In truth, it was the loud, sometimes shrill, and caricatured voices of talk radio, the so-called crazy Republican House members, and the grassroots loudmouths of what would become the Tea Party who had Obama’s number. They warned early on that Barack Obama’s record was that of a petulant extremist, that his writing presaged that he would borrow and spend like no other president, that his past associations gave warning that he would use his community-organizing skills cynically to divide Americans along racial lines, that nothing in his past had ever suggested anything other than radicalism and an ease with divisive speech, that his votes as a state legislator and as a U.S. senator suggested that he had an instinctual dislike of the entrepreneur and the self-made businessman, and that his past rhetoric advised that he would ignore settled law and instead would rule by fiat — that he would render immigration law null and void, that he would diminish the profile of America abroad, and that he would do all this because he was an ideologue, with no history of bipartisanship but a lot of animus toward his critics, and one who saw no ethical or practical reason to appreciate the more than 60 years of America’s postwar global leadership and the world that it had built. Again, the despised right-wingers were right and the more moderate establishment quite wrong. Abroad, from Obama’s post-Paris speeches, it is clear that he is now bored with and irritated by the War on Terror. He seems to have believed either that Islamist global terror was a minor distraction with no potential for real harm other than to bring right-wingers in backlash fashion out of the woodwork, or that it was an understandably radical manifestation of what was otherwise a legitimate complaint of Islam against the Western-dominated global system — thus requiring contextualization rather than mindless opposition.

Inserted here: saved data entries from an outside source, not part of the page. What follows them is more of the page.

/-- The filter byte's place depends on the buffer index modulo the row length only. -/
theorem filterFrom_add_rowBytes (w i : Nat) (raw bs : List Byte) :
    filterFrom w (i + rowBytes w) raw bs = filterFrom w i raw bs := by
  induction bs generalizing i raw with
  | nil => rfl
  | cons b bs ih =>
    have hstep : filterByte raw (i + rowBytes w) w b = filterByte raw i w b := by
      simp only [filterByte, Nat.add_mod_right]
    simp only [filterFrom, hstep, Nat.add_right_comm i _ 1, ih]

/-- Behind its first byte a row passes the filter unchanged. -/
theorem filterFrom_within_row (w i : Nat) (raw bs : List Byte) (hi : 0 < i) (hlen : i + bs.length ≤ rowBytes w) :
    filterFrom w i raw bs = raw ++ bs := by
  induction bs generalizing i raw with
  | nil => simp [filterFrom]
  | cons b bs ih =>
    rw [List.length_cons] at hlen
    have hmod : i % rowBytes w ≠ 0 := by rw [Nat.mod_eq_of_lt] <;> omega
    have hstep : filterByte raw i w b = raw ++ [b] := if_neg hmod
    rw [filterFrom, ih _ _ (by omega) (by omega), hstep, List.append_assoc, List.singleton_append]

theorem rawPrefix_row (w : Nat) (row : List Byte) (hw : 1 ≤ w) (hlen : row.length = rowBytes w) :
    rawPrefix w row = 0x00#8 :: row := by
  cases row with
  | nil => simp at hlen; omega
  | cons b bs =>
    rw [List.length_cons] at hlen
    have hstep : filterByte [] 0 w b = [0x00#8, b] := if_pos (Nat.zero_mod _)
    rw [rawPrefix, filterFrom, filterFrom_within_row _ _ _ _ (by omega) (by omega), hstep]
    rfl

/-- After a whole row the filter starts afresh. -/
theorem rawPrefix_row_append (w : Nat) (row bs : List Byte) (hw : 1 ≤ w) (hlen : row.length = rowBytes w) :
    rawPrefix w (row ++ bs) = 0x00#8 :: (row ++ rawPrefix w bs) := by
  calc rawPrefix w (row ++ bs)
      = filterFrom w (0 + rowBytes w) (rawPrefix w row) bs := by rw [rawPrefix, filterFrom_append, hlen, rawPrefix]
    _ = rawPrefix w row ++ rawPrefix w bs := by rw [filterFrom_add_rowBytes, filterFrom_eq_append]; rfl
    _ = 0x00#8 :: (row ++ rawPrefix w bs) := by rw [rawPrefix_row w row hw hlen, List.cons_append]

/-- The stream built byte by byte is the one built at once (R177). -/
theorem rawPrefix_eq_rawStream (w h : Nat) (buf : List Byte) (hw : 1 ≤ w) (hlen : buf.length = 4 * w * h) :
    rawPrefix w buf = rawStream w h buf := by
  induction h generalizing buf with
  | zero =>
    obtain rfl : buf = [] := List.length_eq_zero_iff.mp hlen
    rfl
  | succ h ih =>
    have hsize : buf.length = 4 * w * h + rowBytes w := hlen
    have hrow : (buf.take (rowBytes w)).length = rowBytes w := by rw [List.length_take]; omega
    have hrest : (buf.drop (rowBytes w)).length = 4 * w * h := by rw [List.length_drop]; omega
    calc rawPrefix w buf
        = rawPrefix w (buf.take (rowBytes w) ++ buf.drop (rowBytes w)) := by rw [List.take_append_drop]
      _ = rawStream w (h + 1) buf := by rw [rawPrefix_row_append w _ _ hw hrow, ih _ hrest, rawStream]

/-- One more byte of the stream (R174). -/
theorem rawPrefix_concat (w : Nat) (bs : List Byte) (b : Byte) :
    rawPrefix w (bs ++ [b]) = filterByte (rawPrefix w bs) bs.length w b := by
  simp [rawPrefix, filterFrom_append, filterFrom]

theorem length_filterByte (raw : List Byte) (i w : Nat) (b : Byte) :
    (filterByte raw i w b).length = raw.length + 1 + if rowBytes w ∣ i then 1 else 0 := by
  simp only [filterByte, Nat.dvd_iff_mod_eq_zero]
  split <;> simp

theorem rowBytes_pos {w : Nat} (hw : 1 ≤ w) : 0 < rowBytes w := Nat.mul_pos (by decide) hw

/-- Counting the rows begun: a byte begins a row where the row length divides its index. -/
theorem rowsBegun_succ (n k : Nat) (hk : 0 < k) :
    (n + 1 + k - 1) / k = (n + k - 1) / k + if k ∣ n then 1 else 0 := by
  have hsucc : n + 1 + k - 1 = (n + k - 1) + 1 := by omega
  have hend : n + k - 1 + 1 = n + k := by omega
  rw [hsucc, Nat.succ_div]
  simp only [hend, Nat.dvd_add_self_right]

/-- After `n` bytes the stream has a filter byte for each row begun (R177). -/
theorem length_rawPrefix (w : Nat) (bs : List Byte) (hw : 1 ≤ w) :
    (rawPrefix w bs).length = bs.length + (bs.length + rowBytes w - 1) / rowBytes w := by
  have hpos := rowBytes_pos hw
  induction bs using List.reverseRecOn with
  | nil => simp [rawPrefix, filterFrom, Nat.div_eq_of_lt (Nat.sub_one_lt_of_lt hpos)]
  | append_singleton bs b ih =>
    rw [rawPrefix_concat, length_filterByte, ih, List.length_append, List.length_singleton, rowsBegun_succ _ _ hpos]
    omega

/-- The stream of at most `h` rows of bytes is no longer than `h` filtered rows. -/
theorem length_rawPrefix_le (w h : Nat) (bs : List Byte) (hw : 1 ≤ w) (hlen : bs.length ≤ 4 * w * h) :
    (rawPrefix w bs).length ≤ h * (4 * w + 1) := by
  have hrows : (bs.length + rowBytes w - 1) / rowBytes w ≤ h := by
    have hfit : bs.length ≤ rowBytes w * h := hlen
    rw [Nat.div_le_iff_le_mul_add_pred (rowBytes_pos hw)]
    omega
  calc (rawPrefix w bs).length
      = bs.length + (bs.length + rowBytes w - 1) / rowBytes w := length_rawPrefix w bs hw
    _ ≤ 4 * w * h + h := Nat.add_le_add hlen hrows
    _ = h * (4 * w + 1) := by ring

end Sys2Proof.Machine
end

section
/-! PROOFS. One access and one step on the block's record, the record's invariants, and its frame. -/

namespace Sys2Proof.Machine

/-! ## What an access and a step do to the block's record -/

/-- The block's record after an instruction: `exec` without the read data. -/
def Block.after (c : Config) (i : Instr) (b : Block) : Block :=
  match i with
  | .cmdStart => b.start c
  | .cmdFinish => b.finish c
  | .cmdAbort => b.abort
  | .cmdIllegal _ => b.illegalCommand
  | .wrWidth data => { b with width := data }
  | .wrHeight data => { b with height := data }
  | .wrDin data => b.feed (dinByte data)
  | .rdDout _ => b.readDout.2
  | .cmdNop | .rdStatus _ | .rdWidth _ | .rdHeight _ | .rdInCount _ | .rdOutLevel _ | .rdFileLen _ | .razwi _ _ _ => b

/-- Every access completes: it acts on the block's record and sets the read data, and leaves the rest of the state. -/
theorem exec_eq_next (i : Instr) (s : State) :
    ∃ r, exec i s = .next { s with block := s.block.after s.config i, rdata := r } := by
  cases i with
  | razwi write _ _ => cases write <;> exact ⟨_, rfl⟩
  | _ => exact ⟨_, rfl⟩

theorem exec_block {i : Instr} {s t : State} (h : exec i s = .next t) : t.block = s.block.after s.config i := by
  obtain ⟨r, hr⟩ := exec_eq_next i s
  cases hr.symm.trans h
  rfl

theorem exec_config {i : Instr} {s t : State} (h : exec i s = .next t) : t.config = s.config := by
  obtain ⟨r, hr⟩ := exec_eq_next i s
  cases hr.symm.trans h
  rfl

/-- What a step that answers a next state has done: nothing, an access or the reset. -/
theorem step_cases {s t : State} (h : step s = .next t) :
    (s.pending = [] ∧ t = s) ∨
    (∃ d rest, s.pending = .access d :: rest ∧ exec (decode d) { s with pending := rest } = .next t) ∨
    (∃ rest, s.pending = .reset :: rest ∧ t = State.applyReset { s with pending := rest }) := by
  unfold step at h
  split at h
  case h_1 hp => cases h; exact .inl ⟨hp, rfl⟩
  case h_2 d rest hp => exact .inr (.inl ⟨d, rest, hp, h⟩)
  case h_3 rest hp => cases h; exact .inr (.inr ⟨rest, hp, rfl⟩)
  case h_4 => cases h

/-- No step changes the parameters (00_scope.md R6). -/
theorem step_config {s t : State} (h : step s = .next t) : t.config = s.config := by
  obtain ⟨_, rfl⟩ | ⟨d, rest, _, hx⟩ | ⟨rest, _, rfl⟩ := step_cases h
  · rfl
  · rw [exec_config hx]
  · rfl

/-! ## The changes of the record

Whatever the instruction, it changes the record in one of nine ways; an invariant is checked against each way once. -/

/-- The changes that an instruction can make to the record `b` of a block of parameters `c`, with what an invariant may
rely on (`Block.after_change`). -/
inductive Block.Change (c : Config) (b : Block) : Block → Prop where
  /-- Nothing changes: the reads but DOUT, NOP, RAZWI, and what ERROR ignores (60_exceptions.md R308). -/
  | none : b.Change c b
  /-- The error entry (60_exceptions.md R300). -/
  | raise (e : ErrorCode) : b.Change c (b.raise e)
  /-- ABORT (40_host_commands.md R124). -/
  | abort : b.Change c b.abort
  /-- A WIDTH write (R126). -/
  | width (v : Word) : b.Change c { b with width := v }
  /-- A HEIGHT write (R127). -/
  | height (v : Word) : b.Change c { b with height := v }
  /-- A START that is accepted (R122). -/
  | start (hdims : dimsOk c.maxRaw b.width.toNat b.height.toNat = true) :
    b.Change c { b with wl := b.width, hl := b.height, inCount := 0, raw := [], outq := [], fileLen := 0,
                        errcode := 0#4, phase := .accept }
  /-- A DIN byte that is accepted (R128). -/
  | feed (x : Byte) (hphase : b.phase = .accept) (hcount : b.inCount ≠ b.bufferBytes) :
    b.Change c { b with raw := filterByte b.raw b.inCount b.wl.toNat x, inCount := b.inCount + 1 }
  /-- A FINISH that releases the file (R123). -/
  | finish (hphase : b.phase = .accept) (hcount : b.inCount = b.bufferBytes) (hfits : b.overflows c = false) :
    b.Change c { b with outq := b.file c, fileLen := (b.file c).length, phase := .done }
  /-- A DOUT read that pops the head (R132). -/
  | pop (x : Byte) (rest : List Byte) (hphase : b.phase = .done) (hqueue : b.outq = x :: rest) :
    b.Change c { b with outq := rest }

namespace Block

variable (c : Config) (b : Block)

theorem start_change : b.Change c (b.start c) := by
  obtain ⟨_, h⟩ | ⟨_, h⟩ | ⟨_, _, h⟩ | ⟨_, hdims, h⟩ := b.start_cases c <;> rw [h]
  · exact .none
  · exact .raise _
  · exact .raise _
  · exact .start hdims

theorem finish_change : b.Change c (b.finish c) := by
  obtain ⟨_, h⟩ | ⟨_, h⟩ | ⟨_, _, h⟩ | ⟨_, _, _, h⟩ | ⟨hphase, hcount, hfits, h⟩ := b.finish_cases c <;> rw [h]
  · exact .none
  · exact .raise _
  · exact .raise _
  · exact .raise _
  · exact .finish hphase hcount hfits

theorem illegalCommand_change : b.Change c b.illegalCommand := by
  obtain ⟨_, h⟩ | ⟨_, h⟩ := b.illegalCommand_cases <;> rw [h]
  · exact .none
  · exact .raise _

theorem feed_change (x : Byte) : b.Change c (b.feed x) := by
  obtain ⟨_, h⟩ | ⟨_, h⟩ | ⟨_, _, h⟩ | ⟨hphase, hcount, h⟩ := b.feed_cases x <;> rw [h]
  · exact .none
  · exact .raise _
  · exact .raise _
  · exact .feed x hphase hcount

theorem readDout_change : b.Change c b.readDout.2 := by
  obtain ⟨x, rest, hphase, hqueue, h⟩ | ⟨_, h⟩ := b.readDout_cases <;> rw [h]
  · exact .pop x rest hphase hqueue
  · exact .none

A lot of ambitious and dangerous powers are watching Obama assume a fetal position, and may well as a consequence act foolishly and recklessly this next year. Not only Russia, China, and North Korea, but also Hamas, Hezbollah, Iran, ISIS, and assorted rogue states may take chances in the next 14 months that they would otherwise never have entertained (given that America is innately strong and they are mostly in comparison far weaker) — on the premise that such adventurism offers tangible advantages without likely negative consequences and that the chance for such opportunities will not present itself again for decades to come. At home, Obama feels liberated now that he is free from further elections. He thinks he has a legitimate right to be a bit vindictive and vent his own frustrations and pique, heretofore repressed over the last seven years because of the exigencies of Democratic electioneering. Obama can now vent and strike back at his opponents, caricaturing them from abroad, questioning their patriotism, slandering them for sport, and trying to figure out which emblematic executive orders and extra-legal bureaucratic directives will most infuriate them and repay them for their supposed culpability for his failed vero possumus presidency. The more contrarian he becomes, and the more he opposes the wishes of the vast majority of the American people, all the more Obama envisions himself speaking truth to power and becoming iconic of something rather than the reality that he is becoming proof of nothing. Hold on. We haven’t seen anything yet.